Ero una bimba che amava giocare e per me quello era un gioco, fare la contorsionista non era complicato per una bambina di otto anni, tanto magra quanto snodata. In più amavo esibirmi e quando lo scarno pubblico applaudiva, stupefatto, vedendomi comparire in quella valigia microscopica, tutta piegata su me stessa come un minuscolo origami umano, per dispiegarmi e lenta mettermi in piedi a inscenare un acerbo inchino, sorridevo felice.

Dafne si guarda allo specchio, decide che deve comprare un vestito più largo, ora nel sesto mese, niente le va più, tantomeno i suoi jeans strettissimi, abbandonati, per il momento, in fondo all’armadio. I ricordi rievocati dalla canzone si trascinano, legati uno all’altro, come anelli di una catena. Quante classi cambiate ogni mese, scuole diverse, bambine che la prendevano in giro per il suo nome inusuale, maschietti che s’innamoravano e cercavano di toccarle i lunghissimi capelli dorati, insegnanti che, con poca pazienza, le riempivano il diario di compiti, sottovalutando la sua intelligenza. Compiti che lei non avrebbe fatto, perché lei lavorava, si esibiva nello spettacolo con i genitori e le prove erano molto più importanti che non lo scrivere dei pensierini sul quaderno a righe o di qualche esercizio con moltiplicazioni e divisioni su quello a quadretti.

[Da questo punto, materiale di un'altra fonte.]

def LRec.of (bs : List Byte) : LRec :=
  let f := fieldAt bs
  { hdr := BitVec.ofNat 32 (f 0 4), entry := f 4 4, code := f 8 8, n := f 0x10 8, shape := f 0x18 8, args := f 0x20 8, argsize := f 0x28 4, argres := f 0x2C 4,
    pgt := f 0x30 8, phdr := f 0x38 8, fmts := (List.range 8).foldl (fun v i => vput v i (BitVec.ofNat 64 (f (0x40 + 8 * i) 8))) (Vector.replicate 8 0),
    nodes := f 0x80 8, rest := f 0x88 120 }

def LRec.gsize (r : LRec) : Nat := r.shape % 2 ^ 16
def LRec.csize (r : LRec) : Nat := (r.shape >>> 16) % 2 ^ 8
def LRec.roles (r : LRec) : Nat := (r.shape >>> 24) % 2 ^ 4
def LRec.shared (r : LRec) : Nat := (r.shape >>> 32) % 2 ^ 19
/-- Registers per lane, tile registers and roles of a kernel header word (R272, R268). -/
def hdrRegs (h : Word) : Nat := 8 * field h 7 2
def hdrTiles (h : Word) : Nat := field h 11 8
def hdrRoles (h : Word) : Nat := max 1 (field h 15 12)

/-- A reserved bit is set, or a field lies outside its range (R274, code 0x01); a node's record ignores N, PGT, PHDR and NODES (R286). -/
def LRec.bad (r : LRec) (node : Bool) : Bool :=
  field r.hdr 31 16 != 0 || !decide (1 ≤ field r.hdr 7 2 ∧ field r.hdr 7 2 ≤ 8) || r.entry % 4 != 0 || r.code % 64 != 0 ||
  (!node && !decide (1 ≤ r.n ∧ r.n < 2 ^ 63)) || !decide (1 ≤ r.gsize ∧ r.gsize ≤ 2048) || decide (16 < r.csize) || r.roles != field r.hdr 15 12 ||
  (r.shape >>> 28) % 16 != 0 || decide (393216 < r.shared) || r.shape >>> 51 != 0 || r.args % 4 != 0 || (r.argsize == 0 && r.args != 0) ||
  r.argsize % 4 != 0 || decide (768 < r.argsize) || r.argres != 0 || r.rest != 0

/-- The scheduler, as an agent that translates; it keeps no cache. -/
def schedAgent : Nat := 201
/-- The scheduler reads memory as user code of the context does. -/
def State.schedRead (s : State) (d : DieId) (va n : Nat) : Option (List Byte) :=
  match s.readVa d schedAgent false (BitVec.ofNat 64 va) n with
  | .ok bs => some bs
  | .fault _ _ => none

def roundUp (n m : Nat) : Nat := (n + m - 1) / m * m
/-- One group of the kernel can fit on an empty core (R277). -/
def fitsEmpty (regs tiles shared positions hoods : Nat) : Bool :=
  decide (positions ≤ 64 ∧ positions * regs ≤ 3072 ∧ roundUp shared 256 ≤ 393216 ∧ tiles ≤ 16 ∧ hoods ≤ 32)

/-- The entry of a launch: its refusal codes, and the address (R345, R346). -/
def State.entryOf (s : State) (d : DieId) (r : LRec) : List Nat × DWord :=
  match s.schedRead d r.code 64 with
  | none => ([7], 0)
  | some bs =>
    let f := fieldAt bs
    let (nbase, nsize, sbase, ssize, emap, emapn, mode) := (f 0 8, f 8 8, f 0x10 8, f 0x18 8, f 0x20 8, f 0x28 4, f 0x2C 1)
    let at_ := fun (base off : Nat) => BitVec.ofNat 64 (base + off)
    if f 0x2D 19 ≠ 0 ∨ 1 < mode then ([8], 0)
    else if mode = 1 then (if r.entry < ssize then ([], at_ sbase r.entry) else ([8], 0))
    else if sbase = 0 then (if r.entry < nsize then ([], at_ nbase r.entry) else ([8], 0))
    else if ssize ≤ r.entry then ([8], 0)
    else match s.schedRead d emap (8 * emapn) with
      | none => ([7], 0)
      | some m => match (List.range emapn).find? fun i => fieldAt m (8 * i) 4 == r.entry with
        | none => ([8], 0)
        | some i => ([], at_ nbase (fieldAt m (8 * i + 4) 4))

/-- The kernel that a launch record names, for groups of at most `most` indices and `least` in the smallest: refusal codes and the kernel. -/
def State.kernelOf (s : State) (d : DieId) (r : LRec) (node : Bool) (least : Nat) : List Nat × Kernel :=
  let regs := hdrRegs r.hdr
  let positions := (r.gsize + 31) / 32
  let roles := hdrRoles r.hdr
  let hoods := if r.hdr.getLsbD 1 then 0 else roles
  let (ce, entry) := s.entryOf d r
  let args := if r.argsize = 0 then some [] else s.schedRead d r.args r.argsize
  let words := ((args.getD [])).length / 4
  ((if r.bad node then [1] else []) ++ (if (least + 31) / 32 < roles then [4] else []) ++
      (if fitsEmpty regs (hdrTiles r.hdr) r.shared positions hoods then [] else [5]) ++ (if args.isNone then [7] else []) ++ ce,
    { hdr := r.hdr, entry := entry, gsize := r.gsize, csize := max 1 r.csize, shared := r.shared,
      args := (List.range words).map fun i => BitVec.ofNat 32 (fieldAt (args.getD []) (4 * i) 4), fmts := r.fmts })

/-- The process-group table (R224, R225): codes, the ranks, this package's rank. DEDUCED: a table that names two partitions of one package, which R14
rules out, is invalid like any other (log 46). -/
def State.ranksOf (s : State) (d : DieId) (r : LRec) : List Nat × List Rank × Nat :=
  if r.pgt = 0 then ([], [], 0)
  else if r.pgt % 64 ≠ 0 then ([2], [], 0)
  else match s.schedRead d r.pgt 64 with
    | none => ([7], [], 0)
    | some h =>
      let g := fieldAt h 0 2
      if g = 0 ∨ 4096 < g ∨ (h.drop 2).any (· ≠ 0) then ([2], [], 0)
      else match s.schedRead d (r.pgt + 64) (64 * g) with
        | none => ([7], [], 0)
        | some bs =>
          let f := fun (i o n : Nat) => fieldAt bs (64 * i + o) n
          let ranks := (List.range g).map fun i => ({ podid := BitVec.ofNat 32 (f i 0 4), partno := f i 4 1, slo := f i 8 8, shi := f i 0x10 8 } : Rank)
          let bad := (List.range g).any fun i => f i 5 3 != 0 || f i 0x28 24 != 0 || decide (7 < f i 4 1) || decide (f i 0x10 8 < f i 8 8) || decide (r.n < f i 0x10 8)
          let bad := bad || !(ranks.map (·.podid)).Nodup
          let own := (List.range g).filter fun i => match ranks[i]? with
            | some k => k.podid == s.podid && k.partno == (s.partOf d).val
            | none => false
          match own with
          | [x] => if bad then ([2], [], 0) else ([], ranks, x)
          | _ => ([2], [], 0)

def scopeOf (n : Nat) : Option Scope := match n with | 2 => some .quad | 3 => some .die | 4 => some .pkg | 5 => some .pod | _ => none
/-- The phase header (R251). -/
def State.phaseHdr (s : State) (d : DieId) (r : LRec) : List Nat × Option PhaseHdr :=
  if r.phdr = 0 then ([], none)
  else if r.phdr % 64 ≠ 0 then ([3], none)
  else match s.schedRead d r.phdr 64 with
    | none => ([7], none)
    | some h =>
      let n := fieldAt h 0 2
      match scopeOf (fieldAt h 2 1) with
      | none => ([3], none)
      | some sc =>
        if n = 0 ∨ 1024 < n ∨ (h.drop 3).any (· ≠ 0) then ([3], none)
        else match s.schedRead d (r.phdr + 64) (4 * n) with
          | none => ([7], none)
          | some bs =>
            let exps := (List.range n).map fun i => fieldAt bs (4 * i) 4
            if exps.any fun e => e == 0 || decide (2 ^ 31 ≤ e) then ([3], none) else ([], some ⟨sc, exps⟩)

/-- The node table (R286). -/
def State.nodesOf (s : State) (d : DieId) (r : LRec) : List Nat × List Node :=
  if r.nodes = 0 then ([], [])
  else match s.schedRead d r.nodes 32 with
    | none => ([7], [])
    | some h =>
      let n := fieldAt h 0 2
      if n = 0 ∨ 4096 < n ∨ (h.drop 2).any (· ≠ 0) then ([6], [])
      else match s.schedRead d (r.nodes + 32) (32 * n) with
        | none => ([7], [])
        | some bs =>
          let one := fun (i : Nat) =>
            let f := fun (o k : Nat) => fieldAt bs (32 * i + o) k
            match s.schedRead d (f 0 8) 256 with
            | none => ([6], none)
            | some lb =>
              let k := LRec.of lb
              let (codes, kernel) := s.kernelOf d k true k.gsize
              let bad := f 0 8 % 256 != 0 || decide (4095 < f 8 2) || f 0x10 16 != 0 || f 0x0A 2 == 0 || decide (k.gsize < f 0x0A 2) ||
                decide (k.shared < 32 * f 0x0A 2) || !codes.isEmpty
              (if bad then [6] else [],
                some ({ kernel := kernel, qh := f 8 2, coal := f 0x0A 2, timer := f 0x0C 4, due := none, takes := [] } : Node))
          let all := (List.range n).map one
          (all.flatMap (·.1), all.filterMap (·.2))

Suo padre era discendente di un’importante famiglia circense e sapeva fare tutto. Suonava almeno quattro strumenti, faceva roteare tre clave infuocate, e al pensiero le torna nel naso il forte odore della nafta che lui usava. Sapeva fare la verticale reggendosi sugli anelli, e come la sgridava quando lei si aggrappava a quegli anelli, facendo il verso di uno scimpanzé, perché quello era uno strumento di lavoro e il lavoro andava rispettato.

Dafne non smette di sorridere anche se i suoi occhi sono diventati umidi.

Le piaceva quella vita, cambiare città ogni due settimane, dormire nel rimorchio del camion, possedere tutte le sue cose in un baule, quaderni, bambole, vestiti, ci sarebbe stata lei stessa in quel baule e meno stretta che nella valigia, perché bisognava viaggiare leggeri e suo padre le aveva insegnato che nella vita non contavano gli oggetti che si possedevano ma gli applausi che si raccoglievano.

Poi, negli anni, gli applausi si erano via via ridotti, il pubblico era diminuito, fino a sparire quasi, la gente era distratta da altri tipi di spettacolo, non sempre di qualità, offerto dal piccolo e grande schermo e dopo da internet e il loro mestiere, la loro arte era scomparsa.

Dafne non lo riteneva un male, aveva capito che le cose cambiano, non sono mai le stesse, e continuare a guardarsi dietro, come facevano i suoi, l’avrebbe condotta alla rovina. Da tanti anni non entrava più nella valigia e anche la sua famiglia ad un certo punto era diventata una valigia troppo piccola perché la contenesse, per questo motivo li aveva dovuti lasciare, era andata via dalla sera alla mattina e si era costruita la sua vita, non sempre priva di errori, certo, ma chi non sbaglia mai?

Dafne si guarda la pancia, con fiducia e paura e si chiede se mai un giorno la sua famiglia vorrà perdonare i suoi errori, se accetteranno di incontrarla e conoscere la nuova vita che lei sarà stata capace di creare.

 

Il suo ragazzo la chiama dalla cucina, la colazione è pronta.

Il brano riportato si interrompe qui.